AUGUSTA, Maine — The Maine Center for Economic Policy (MECEP) applauds Maine state legislators for their efforts to level the playing field for Main Street businesses and raise revenues that provide critical resources for workers and families throughout the state by stopping corporations from exploiting a loophole to lower their US profits on paper and avoid paying Maine income taxes.
LD 428, An Act To Prevent Tax Haven Abuse will take steps toward deploying ‘worldwide combined reporting’ as a method to require corporations and their subsidiaries to report global profits and pay taxes based on the portion of their business that is done in Maine.
Huge, multinational corporations such as Apple, Pfizer, ExxonMobil and Google, use offshore tax havens to avoid paying taxes on billions of dollars of profits every year. These corporations benefit from Maine’s public investments but aren’t paying their fair share in taxes to support the public services that make Maine a good place to do business. Corporations exploit the tax havens loophole to avoid up to $52 million of Maine taxes annually, according to a 2020 report by MECEP.

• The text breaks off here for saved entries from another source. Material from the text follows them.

-- ==== Sys2Proof/Machine/Source.lean ====
section
/-! DEFINITION. The source's six functions (R3), on the source's own values: unbounded integers, byte sequences, bit strings
of any length. They are no part of the machine: the statements say that each command computes the same result as the
source's function on the values it reads (C5, D1). -/

namespace Sys2Proof.Machine

/-- `frequencyToChannel(frequency) = frequency - 2400` (R71). -/
def Source.frequencyToChannel (frequency : Int) : Int := frequency - 2400

/-- `channelToFrequency(channel) = channel + 2400` (R72). -/
def Source.channelToFrequency (channel : Int) : Int := channel + 2400

/-- One byte's 8-bit representation, most significant bit first (R74). -/
def Source.byteBits (b : Byte) : List Bool := (List.range 8).map (fun j => b.getLsbD (7 - j))

/-- `bytesToBits`: the representations of the bytes, concatenated in input order (R74). -/
def Source.bytesToBits (data : List Byte) : List Bool := data.flatMap Source.byteBits

/-- A group of characters read as an unsigned base-2 integer, the first one most significant (R75). -/
def Source.groupValue (group : List Bool) : Nat := group.foldl (fun n b => 2 * n + b.toNat) 0

/-- A final group right-padded with zeros until it reaches 8 (R75). -/
def Source.padGroup (group : List Bool) : List Bool := group ++ List.replicate (8 - group.length) false

/-- `bitsToBytes`: groups of 8 from the left, the final one padded, one byte a group (R75). -/
def Source.bitsToBytes : List Bool → List Byte
  | [] => []
  | b0 :: b1 :: b2 :: b3 :: b4 :: b5 :: b6 :: b7 :: rest =>
    BitVec.ofNat 8 (Source.groupValue [b0, b1, b2, b3, b4, b5, b6, b7]) :: Source.bitsToBytes rest
  | group => [BitVec.ofNat 8 (Source.groupValue (Source.padGroup group))]

/-- `bitwiseXor`: a failure on different lengths, else the characters combined one by one (R77). -/
def Source.bitwiseXor (a b : List Bool) : Option (List Bool) :=
  if a.length = b.length then some (List.zipWith Bool.xor a b) else none

/-- The polynomial bytes `0x10 0x21` (R17, R79). -/
def Source.polyBytes : List Byte := [0x10#8, 0x21#8]

/-- One iteration on the working string: look at the leftmost bit, drop it and append `'0'`, and XOR with the
polynomial's 16-bit representation when it was `'1'` (R79, step 2). -/
def Source.crcShift : List Bool → List Bool
  | [] => []
  | first :: rest =>
    if first then List.zipWith Bool.xor (rest ++ [false]) (Source.bytesToBits Source.polyBytes)
    else rest ++ [false]

/-- `bitCount` iterations. -/
def Source.crcIterate : Nat → List Bool → List Bool
  | 0, working => working
  | n + 1, working => Source.crcIterate n (Source.crcShift working)

/-- `crcStep(register, inputByte, bitCount)` on the 2-byte register (R79, steps 1 to 3). -/
def Source.crcStep (register : List Byte) (inputByte : Byte) (bitCount : Nat) : List Byte :=
  Source.bitsToBytes (Source.crcIterate bitCount
    (List.zipWith Bool.xor (Source.bytesToBits register)
      (Source.bytesToBits [inputByte] ++ List.replicate 8 false)))

/-- The loop of `calcCrc`: 8 iterations a byte, one for the last (R80). -/
def Source.crcLoop (register : List Byte) : List Byte → List Byte
  | [] => register
  | [last] => Source.crcStep register last 1
  | byte :: next :: rest => Source.crcLoop (Source.crcStep register byte 8) (next :: rest)

/-- `calcCrc`: out of contract on an empty packet (R83), else the loop from `0xFFFF` (R80). -/
def Source.calcCrc (packet : List Byte) : Option (List Byte) :=
  match packet with
  | [] => none
  | byte :: rest => some (Source.crcLoop [0xFF#8, 0xFF#8] (byte :: rest))

/-- The two bytes of a CRC register, `CRC[15:8]` first (R23, R47). -/
def Source.registerBytes (r : Half) : List Byte := [r.extractLsb' 8 8, r.extractLsb' 0 8]

end Sys2Proof.Machine
end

“I came into the Legislature with serious concerns about tax fairness in our state,” said bill sponsor Representative Denise Tepler. “I am proud that this bill will set up the next legislature to stop corporations from hiding profits in off-shore tax havens and forcing other Maine tax payers to pick up more than their fair share.”
“When Maine communities thrive, so do the corporations that do business here,” said Sarah Austin, MECEP director of policy and research. “But when profitable corporations build their wealth by manipulating the tax code and hiding their profits to avoid paying taxes, it is workers, small businesses, and our communities — not CEOs or shareholders — who are harmed.”